As Josh Tobin said in the TWIML and AI podcasts, paraphrasing that agentic AI "demos that are easy to create and looks great, but you start to (do more), ...you run into edge cases, fail modes, getting things to work reliably is really hard..,the root cause is that historically LLM are not typically trained to do agentic work. ... but as you run a process that requires many steps, the small errors at one step compound as you take multiple steps. So even if you're 90% accurate on one step, if you have to take 10 steps, then your accuracy will fall off."
The results we are getting are leaps and bounds from where we were 10 years ago, but there is a still high variance as Xiong mentioned earlier given analysis of different datasets, environments, and across different platforms.
Though throughout a good chunk of this course there was a heavy focus on code generation and AI for mathematics.

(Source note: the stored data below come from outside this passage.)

-- ==== Sys2Proof/Machine/Stack.lean ====
section
/-! DEFINITION. The stack instructions PUSH and POP (spec/43_stack.md). -/

namespace Sys2Proof.Machine

/-- 43_stack.md R141. The three registers are readable before anything else is decided, since `UnsetRegisterRead` comes
before `StackOverflow` (60_exceptions.md R168; log entry 15); then `x[7]` is decremented, and `x[a]` is read after that. -/
def pushHandler (a : Byte) (s : State) : Except HaltCause State := do
  let ra ← regIndex a
  let sp ← s.readReg spIndex
  let _ ← s.readReg boundIndex
  let _ ← s.readReg ra
  if s.pushOverflows then
    .error (.stackOverflow sp s.traceRecord)
  else
    let s1 := s.setReg spIndex (BitVec.ofInt 8 s.pushAddress)
    let v ← s1.readReg ra
    s1.memWrite s.pushAddress v

/-- The saturating increment of SP: one more while strictly below `STACK_TOP` (43_stack.md R142). -/
def State.incrementSp (s : State) : State :=
  if (s.reg spIndex).toNat < stackTop.toNat then s.setReg spIndex (BitVec.ofNat 8 ((s.reg spIndex).toNat + 1)) else s

/-- 43_stack.md R142. `x[a]` is written first, and the saturation test and the increment read `x[7]` after that. -/
def popHandler (a : Byte) (s : State) : Except HaltCause State := do
  let ra ← regIndex a
  let _ ← s.readReg spIndex
  let v ← s.memRead s.popAddress
  let s1 := s.setReg ra v
  let _ ← s1.readReg spIndex
  return s1.incrementSp

/-- PUSH: 43_stack.md R141. -/
def execPush (a : Byte) (s : State) : Host.Outcome State Fault Refusal := settle .push s (pushHandler a s)

/-- POP: 43_stack.md R142. -/
def execPop (a : Byte) (s : State) : Host.Outcome State Fault Refusal := settle .pop s (popHandler a s)

end Sys2Proof.Machine
end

These are complex problems that will still need to continually be worked on to ensure accuracy and verifiability in its correctness of responses (especially when it comes to doing complex mathematical problems).
All of these topics in the field of reasoning ranging from: computer use, AI for mathematics, code generation, program verification are all exciting research and engineering challenges in developing the next generation of AI agents.